Physical movement in between sessions is a good thing. We are human beings, and I don't believe we were meant to sit around all day. How active you should be between Total Results workouts is dependent on a few factors: whether you perform one or two sessions per week, what additional activities you pursue, how well you sleep (more on this to come), and what it is that you ultimately hope to achieve. Total Results clients may come once per week due to cost, distance traveled, schedule limitations, or because they were not properly recovering with two sessions per week. Those that exercise more intensely will require a longer recovery period, especially if they are more active between sessions. A client that pursues Total Results strength training in order to improve their golf game or to optimize sports performance will likely have more finite recovery ability, due to increased activity. Charting workout performance by the instructor is critical, but this also requires the client to listen to their body. As one gets stronger and fitter, they will become more in tune when something feels off. Don't ignore this signal! Also, forget about the idea of getting 10,000 steps in per day. It may be fun to track, but that number is completely arbitrary and won't translate into any meaningful physiological change. Remember, there is a fine line between being active and overdoing it.

Proper restful sleep is essential, in fact you can't have any sustained period of progress without it. You can buck the trend for a while with caffeine, but sooner or later your workout performance will grind to a halt if you don't get enough sleep. I have mentioned this in previous articles, but setting a consistent bedtime and wake time is just as important for adults as it is for teenagers. If your body clock is all over the place, or if you're exposing yourself to too much artificial light (in the form of electronics) in the evening hours just before bed, your body will not produce the necessary melatonin required for falling asleep. Strive to get between 7 and 9 hours of sleep consistently throughout the week. I find that meditating in the evening hours helps me not only to "power down", but also to manage stress, and it does not require a huge time commitment.
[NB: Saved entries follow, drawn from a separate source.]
/-- What R94 says of the internal node created at index `k`, with the fields `p`. Only entries before `k` are looked at. -/
structure MergesSmallest (mem : NodeMem) (k : NodeIdx) (p : Node) : Prop where
  left_queued : stillQueued mem p.left k
  right_queued : stillQueued mem p.right k
  left_below_right : keyBelow mem p.left p.right
  weight_eq : p.weight = mem[p.left].weight + mem[p.right].weight
  right_below : ∀ j : NodeIdx, stillQueued mem j k → j ≠ p.left → j ≠ p.right → keyBelow mem p.right j

/-- Children are created before their parent. -/
theorem MergesSmallest.ne_of_le {mem : NodeMem} {j k : NodeIdx} {p : Node} (h : MergesSmallest mem k p)
    (hj : k.val ≤ j.val) : p.left ≠ j ∧ p.right ≠ j :=
  ⟨Fin.ne_of_lt (h.left_queued.1.trans_le hj), Fin.ne_of_lt (h.right_queued.1.trans_le hj)⟩

/-- R94: creating the internal node `k` queues it and takes its children out. -/
theorem queuedBelow_succ {mem : NodeMem} {j k : NodeIdx} (hk : mem[k].kind = .internal)
    (hno : ∀ m : NodeIdx, m.val < k.val + 1 → mem[m].kind = .internal → mem[m].left ≠ k ∧ mem[m].right ≠ k) :
    QueuedBelow mem (k.val + 1) j ↔ j = k ∨ QueuedBelow mem k.val j ∧ mem[k].left ≠ j ∧ mem[k].right ≠ j := by
  constructor
  · rintro ⟨hj, hchild⟩
    rcases Nat.lt_succ_iff_lt_or_eq.1 hj with hlt | heq
    · exact .inr ⟨⟨hlt, fun m hm => hchild m (hm.trans k.val.lt_succ_self)⟩, hchild k k.val.lt_succ_self hk⟩
    · exact .inl (Fin.ext heq)
  · rintro (rfl | ⟨⟨hj, hchild⟩, hlast⟩)
    · exact ⟨j.val.lt_succ_self, hno⟩
    · refine ⟨hj.trans k.val.lt_succ_self, fun m hm hi => ?_⟩
      rcases Nat.lt_succ_iff_lt_or_eq.1 hm with hlt | heq
      · exact hchild m hlt hi
      · exact Fin.ext heq ▸ hlast

section
variable {mem mem' : NodeMem} {n : Nat} (hsame : ∀ i : NodeIdx, i.val < n → mem'[i] = mem[i])
include hsame

/-- The queue below an index depends on the entries below it only. -/
theorem queuedBelow_congr {j : NodeIdx} {n' : Nat} (hn : n' ≤ n) : QueuedBelow mem' n' j ↔ QueuedBelow mem n' j := by
  unfold QueuedBelow
  refine and_congr_right fun _ => forall₂_congr fun m hm => ?_
  rw [hsame m (hm.trans_le hn)]

theorem keyBelow_congr {i j : NodeIdx} (hi : i.val < n) (hj : j.val < n) : keyBelow mem' i j ↔ keyBelow mem i j := by
  rw [keyBelow, keyBelow, hsame i hi, hsame j hj]

/-- A merge is the one R94 asks for whatever is written from its own index on. -/
theorem MergesSmallest.congr {k : NodeIdx} {p : Node} (hk : k.val ≤ n) (h : MergesSmallest mem k p) :
    MergesSmallest mem' k p where
  left_queued := (queuedBelow_congr hsame hk).2 h.left_queued
  right_queued := (queuedBelow_congr hsame hk).2 h.right_queued
  left_below_right :=
    (keyBelow_congr hsame (h.left_queued.1.trans_le hk) (h.right_queued.1.trans_le hk)).2 h.left_below_right
  weight_eq := by
    rw [hsame _ (h.left_queued.1.trans_le hk), hsame _ (h.right_queued.1.trans_le hk)]
    exact h.weight_eq
  right_below j hj hjl hjr :=
    (keyBelow_congr hsame (h.right_queued.1.trans_le hk) (hj.1.trans_le hk)).2
      (h.right_below j ((queuedBelow_congr hsame hk).1 hj) hjl hjr)

end

/-! ## The merge loop -/

/-- What every pass of the merge loop starts with: `Q` holds each node that is not yet merged once, and every merge so far is the
one R94 asks for. -/
structure MergeInv (b : Builder) (q : List NodeIdx) : Prop where
  nodup : q.Nodup
  mem_iff : ∀ j : NodeIdx, j ∈ q ↔ QueuedBelow b.node b.count.val j
  merged : ∀ k : NodeIdx, k.val < b.count.val → b.node[k].kind = .internal → MergesSmallest b.node k b.node[k]

/-- R90: all leaves are queued before the first merge. -/
theorem MergeInv.of_leaves {b : Builder} (hleaf : ∀ i : NodeIdx, i.val < b.count.val → b.node[i].kind = .leaf) :
    MergeInv b (usedIndices b.count) := by
  have hno (k : NodeIdx) (hk : k.val < b.count.val) : b.node[k].kind ≠ .internal := by
    rw [hleaf k hk]
    decide
  exact ⟨usedIndices_nodup _, fun j => mem_usedIndices.trans ⟨fun h => ⟨h, fun m hm hi => absurd hi (hno m hm)⟩, And.left⟩,
    fun k hk hi => absurd hi (hno k hk)⟩

/-- R93: of two nodes of the queue, the one extracted first has the smaller key. -/
theorem keyBelow_of_extractMin {mem : NodeMem} {q q' : List NodeIdx} {a j : NodeIdx}
    (h : extractMin mem q = some (a, q')) (hj : j ∈ q) (hne : j ≠ a) : keyBelow mem a j := by
  obtain ⟨-, -, -, hmin⟩ := extractMin_spec h
  exact keyLt_iff_keyBelow.1 ((keyLt_total hne).resolve_left (hmin j hj))

section
variable {b : Builder} {q : List NodeIdx} (hinv : MergeInv b q)
include hinv

/-- The last node created is no node's child. -/
theorem MergeInv.last_mem (hpos : 0 < b.count.val) : lastNode b.count ∈ q := by
  have hlast : (lastNode b.count).val + 1 = b.count.val := Nat.sub_add_cancel hpos
  exact (hinv.mem_iff _).2 ⟨by omega, fun m hm hi => (hinv.merged m hm hi).ne_of_le (by omega)⟩

section
variable {a c k : NodeIdx} (ha : extractMin b.node q = some (a, q.erase a))
  (hc : extractMin b.node (q.erase a) = some (c, (q.erase a).erase c)) (hcount : b.count.val = k.val)
include ha hc hcount

/-- R94: a pass of the loop takes the two queued nodes with the smallest keys. -/
theorem MergeInv.mergesSmallest : MergesSmallest b.node k (mergedNode b.node a c) := by
  have hqueued (j : NodeIdx) : j ∈ q ↔ stillQueued b.node j k := by
    rw [hinv.mem_iff, hcount, stillQueued_iff_queuedBelow]
  have hrest (j : NodeIdx) : j ∈ q.erase a ↔ j ≠ a ∧ j ∈ q := hinv.nodup.mem_erase_iff
  obtain ⟨hca, hcq⟩ := (hrest c).1 (extractMin_spec hc).1
  exact {
    left_queued := (hqueued a).1 (extractMin_spec ha).1
    right_queued := (hqueued c).1 hcq
    left_below_right := keyBelow_of_extractMin ha hcq hca
    weight_eq := rfl
    right_below := fun j hj hja hjc => keyBelow_of_extractMin hc ((hrest j).2 ⟨hja, (hqueued j).2 hj⟩) hjc }

/-- R94: the invariant after a pass, in any memory that has the merged node at `k` and is as it was below. -/
theorem MergeInv.merge_of_get {mem' : NodeMem} (hnew : mem'[k] = mergedNode b.node a c)
    (hsame : ∀ i : NodeIdx, i.val < k.val → mem'[i] = b.node[i]) :
    MergeInv { node := mem', count := ⟨k.val + 1, by omega⟩ } (k :: (q.erase a).erase c) := by
  have hmerged (m : NodeIdx) (hm : m.val < k.val + 1) (hi : mem'[m].kind = .internal) :
      MergesSmallest mem' m mem'[m] := by
    refine MergesSmallest.congr hsame (Nat.le_of_lt_succ hm) ?_
    rcases Nat.lt_succ_iff_lt_or_eq.1 hm with hlt | heq
    · rw [hsame m hlt] at hi ⊢
      exact hinv.merged m (hcount ▸ hlt) hi
    · rw [Fin.ext heq, hnew]
      exact hinv.mergesSmallest ha hc hcount
  have hnd := hinv.nodup.erase a
  have hrest (j : NodeIdx) : j ∈ (q.erase a).erase c ↔ QueuedBelow mem' k.val j ∧ a ≠ j ∧ c ≠ j := by
    rw [hnd.mem_erase_iff, hinv.nodup.mem_erase_iff, hinv.mem_iff, hcount, queuedBelow_congr hsame le_rfl,
      ne_comm (a := a), ne_comm (a := c)]
    tauto
  refine ⟨List.nodup_cons.2 ⟨fun h => ?_, hnd.erase c⟩, fun j => ?_, hmerged⟩
  · exact Nat.lt_irrefl _ ((hrest k).1 h).1.1
  · rw [queuedBelow_succ (by rw [hnew]; rfl) fun m hm hi => (hmerged m hm hi).ne_of_le (Nat.le_of_lt_succ hm),
      List.mem_cons, hrest, hnew]
    rfl

end

/-- R94: a pass of the loop keeps its invariant. -/
theorem MergeInv.merge {a c : NodeIdx} (ha : extractMin b.node q = some (a, q.erase a))
    (hc : extractMin b.node (q.erase a) = some (c, (q.erase a).erase c)) (hroom : b.count.val < 513) :
    MergeInv { node := b.node.set b.count.val (mergedNode b.node a c), count := ⟨b.count.val + 1, by omega⟩ }
      (⟨b.count.val, hroom⟩ :: (q.erase a).erase c) := by
  have hget (i : NodeIdx) := set_get b.node ⟨b.count.val, hroom⟩ i (mergedNode b.node a c)
  exact hinv.merge_of_get (k := ⟨b.count.val, hroom⟩) ha hc rfl ((hget _).trans (if_pos rfl))
    fun i hi => (hget i).trans (if_neg (Fin.ne_of_gt hi))

end

/-- R94: with passes and room enough the loop ends with one node queued. -/
theorem mergeLoop_spec {b : Builder} {q : List NodeIdx} (fuel : Nat) (hinv : MergeInv b q) (hpos : 0 < q.length)
    (hfuel : q.length ≤ fuel + 1) (hroom : b.count.val + q.length ≤ 514) :
    ∃ r, MergeInv (mergeLoop fuel b q) [r] := by
  induction fuel generalizing b q with
  | zero =>
    obtain ⟨r, rfl⟩ := List.length_eq_one_iff.1 (show q.length = 1 by omega)
    exact ⟨r, hinv⟩
  | succ fuel ih =>
    by_cases hone : q.length = 1
    · obtain ⟨r, rfl⟩ := List.length_eq_one_iff.1 hone
      exact ⟨r, by rwa [mergeLoop_single]⟩
    · obtain ⟨a, c, ha, hc, hloop⟩ := mergeLoop_succ (b := b) fuel (show 1 < q.length by omega) (by omega)
      obtain ⟨-, -, hlen₁, -⟩ := extractMin_spec ha
      obtain ⟨-, -, hlen₂, -⟩ := extractMin_spec hc
      rw [hloop]
      refine ih (hinv.merge ha hc _) ?_ ?_ ?_ <;> simp only [List.length_cons] <;> omega

/-- R90, R94: the tree of a table with some count not 0: one node is left, the last one created. -/
theorem builtTree_mergeInv {freq : FreqTable} (hpos : 0 < (countedSymbols freq).length) :
    0 < (builtTree freq).count.val ∧ MergeInv (builtTree freq) [lastNode (builtTree freq).count] := by
  obtain ⟨hcount, hleaf⟩ := builtLeaves_spec hpos
  have hle := countedSymbols_length_le freq
  have hlen := usedIndices_length (builtLeaves freq).count
  obtain ⟨r, hr⟩ := mergeLoop_spec (builtLeaves freq).count.val (MergeInv.of_leaves hleaf) (by omega) (by omega) (by omega)
  rw [← builtTree] at hr
  have hcpos : 0 < (builtTree freq).count.val := Nat.zero_lt_of_lt ((hr.mem_iff r).1 (List.mem_singleton.2 rfl)).1
  refine ⟨hcpos, ?_⟩
  rwa [List.mem_singleton.1 (hr.last_mem hcpos)]

/-- R90: with some count not 0 BUILD_TREE installs the tree it built, at the last node created. -/
theorem exec_buildTree_of_count {s : State} {a : Symbol} (herr : s.err = 0) (ha : s.freq[a] ≠ 0) :
    exec .buildTree s = .next (installTree (lastNode (builtTree s.freq).count)
      { dropTree s with node := (builtTree s.freq).node, nodeCount := (builtTree s.freq).count }) := by
  change whenNoError s (buildTree s) = _
  rw [whenNoError_of_zero herr, buildTree, if_neg]
  intro hall
  exact ha (of_decide_eq_true (List.all_eq_true.1 hall a (List.mem_finRange a)))

end Sys2Proof.Machine

namespace Sys2Proof.Proofs

open Sys2Proof Sys2Proof.Machine

/-- Settles O21: the merge loop's invariant at its end, where the queue holds the root alone. -/
theorem buildTreeMergesTheTwoSmallestKeys : Obligations.BuildTreeMergesTheTwoSmallestKeys := by
  unfold Obligations.BuildTreeMergesTheTwoSmallestKeys
  intro s herr hsent
  refine ⟨_, exec_buildTree_of_count herr (hsent.trans_ne one_ne_zero), ?_⟩
  obtain ⟨hpos, hinv⟩ := builtTree_mergeInv
    (List.length_pos_of_mem (mem_countedSymbols.2 (hsent.symm ▸ Nat.one_pos : 0 < s.freq[sentinel])))
  generalize builtTree s.freq = b at hpos hinv ⊢
  refine ⟨fun k hk hint => ?_, Nat.sub_add_cancel hpos, fun j hj hne => ?_⟩
  · obtain ⟨hl, hr, hlr, hw, hrest⟩ := hinv.merged k hk hint
    exact ⟨hl, hr, hlr, hw, hrest⟩
  · have hout : ¬ QueuedBelow b.node b.count.val j := fun h => hne (List.mem_singleton.1 ((hinv.mem_iff j).2 h))
    simp only [QueuedBelow, not_and, not_forall, exists_prop] at hout
    obtain ⟨k, hk, hint, hchild⟩ := hout hj
    exact ⟨k, hk, hint, Decidable.or_iff_not_imp_left.2 fun hl => not_not.1 (hchild hl)⟩

end Sys2Proof.Proofs
end

section
/-! PROOFS. The codes GEN_CODES leaves for a valid tree (R97, R98). The code of a leaf's symbol is its path, so R98 is a fact
about the paths of a tree with an internal root. -/

namespace Sys2Proof.Machine

/-- R85, R97, R99: on a valid tree GEN_CODES writes the tree's code table. -/
theorem exec_genCodes_of_isTree {s : State} {t : CodeTree} (herr : s.err = 0) (hvalid : s.treeValid = true)
    (h : IsTree s.node s.root s.nodeCount t) :
    exec .genCodes s = .next { s with code := codeTableOf t, codesValid := true } := by
  change whenNoError s (genCodes s) = _
  rw [whenNoError_of_zero herr, genCodes, if_pos hvalid, walk_root h]

namespace IsTree

variable {mem : NodeMem} {root : NodeIdx} {count : NodeCount} {t : CodeTree}

/-- R98: no code is empty, since the root is internal. -/
theorem codeBits_ne_nil (h : IsTree mem root count t) {a : Symbol} (ha : a ∈ t.leaves) :
    codeBits (codeTableOf t)[a] ≠ [] := by
  rw [codeBits_codeTableOf h ha]
  exact CodeTree.path?_ne_nil h.root_internal (CodeTree.path?_of_mem ha)

/-- R98: a code that is a prefix of another is the same symbol's. -/
theorem codeBits_prefix_free (h : IsTree mem root count t) {a b : Symbol} (ha : a ∈ t.leaves) (hb : b ∈ t.leaves)
    (hpre : codeBits (codeTableOf t)[a] <+: codeBits (codeTableOf t)[b]) : a = b := by
  rw [codeBits_codeTableOf h ha, codeBits_codeTableOf h hb] at hpre
  exact CodeTree.path?_prefix_free (CodeTree.path?_of_mem ha) (CodeTree.path?_of_mem hb) hpre

end IsTree

end Sys2Proof.Machine

namespace Sys2Proof.Proofs

open Sys2Proof Sys2Proof.Machine

/-- Settles O25: the next state's table is `codeTableOf T`, whose valid entries are those of `T`'s leaves and hold their
paths. -/
theorem generatedCodesArePrefixFree : Obligations.GeneratedCodesArePrefixFree := by
  unfold Obligations.GeneratedCodesArePrefixFree
  intro s T herr hvalid h
  refine ⟨_, exec_genCodes_of_isTree herr hvalid h, codeTableOf_valid T, fun a ha => ?_, fun a b hne ha hb hpre => ?_⟩
  · exact h.codeBits_ne_nil ((codeTableOf_valid T a).1 ha)
  · exact hne (h.codeBits_prefix_free ((codeTableOf_valid T a).1 ha) ((codeTableOf_valid T b).1 hb) hpre)

end Sys2Proof.Proofs
end

section
/-! PROOFS. DECODE_BIT and DECODE_RUN (R117 to R120) on an open sink: what the decoder reads, writes and moves is a `Decoding`
taken from the state and stored back, and a run of DECODE_RUN's loop is the same transitions issued one at a time. -/

namespace Sys2Proof.Machine

/-! ## Issuing words -/

/-- R85: issuing a legal word executes its command. -/
theorem hostStep_issue {w : Word} {i : Instr} (h : decode w = .command i) (s : State) :
    hostStep (.issue w) s = exec i s := by
  rw [hostStep, issue, h]

/-! ## The decoder's part of a state -/

/-- What the decoder works on in a state whose streams are `r` and `d` (R116). -/
def decodingOf (s : State) (r : BitSource) (d : BitSink) : Decoding :=
  { src := r, snk := d, decState := s.decState, cur := s.cur, decSyms := s.decSyms }

theorem decodingOf_store {s : State} {r : BitSource} {d : BitSink} (hsrc : s.src = some r) (hsnk : s.snk = some d) :
    (decodingOf s r d).store s = s := by
  rw [Decoding.store, decodingOf, ← hsrc, ← hsnk]

/-- What a command with word `w` answers once the decoder has run: its work is stored either way (R13, R126). -/
def Ran.stored (w : Word) (s : State) : Ran Decoding Unit → Result
  | .done _ d => .next (d.store s)
  | .raised e d => raise e w (d.store s)

theorem Ran.stored_done (w : Word) (s : State) (u : Unit) (d : Decoding) :
    (Ran.done u d).stored w s = .next (d.store s) := rfl

theorem Ran.stored_raised (w : Word) (s : State) (e : Err) (d : Decoding) :
    (Ran.raised e d).stored w s = .next (errorEntry e w (d.store s)) := rfl

section
variable {s : State} {r : BitSource} {d : BitSink} (herr : s.err = 0) (hvalid : s.treeValid = true)
  (hsrc : s.src = some r) (hsnk : s.snk = some d) (hopen : d.closed = false)
include hvalid hsrc hsnk hopen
Practicing mindfulness at some point throughout the day will help you to become more self-aware, which is always a good thing. Finally, try to read and learn new things; this will help you to keep an open mind and will make you a more effective learner at Total Results. Our workouts are an educational experience, but they don't take place in a traditional classroom setting.

These are some suggestions to focus on in between workouts. If you develop the right mindset, give your best effort, and live well, positive results will come. They may not happen immediately, but remember that this is a process. If you fall off track a little, don't beat yourself up over it. Look at it as a temporary defeat rather than a failure, and learn from it. We just want you to get one percent better each day. You are in control of your own destiny.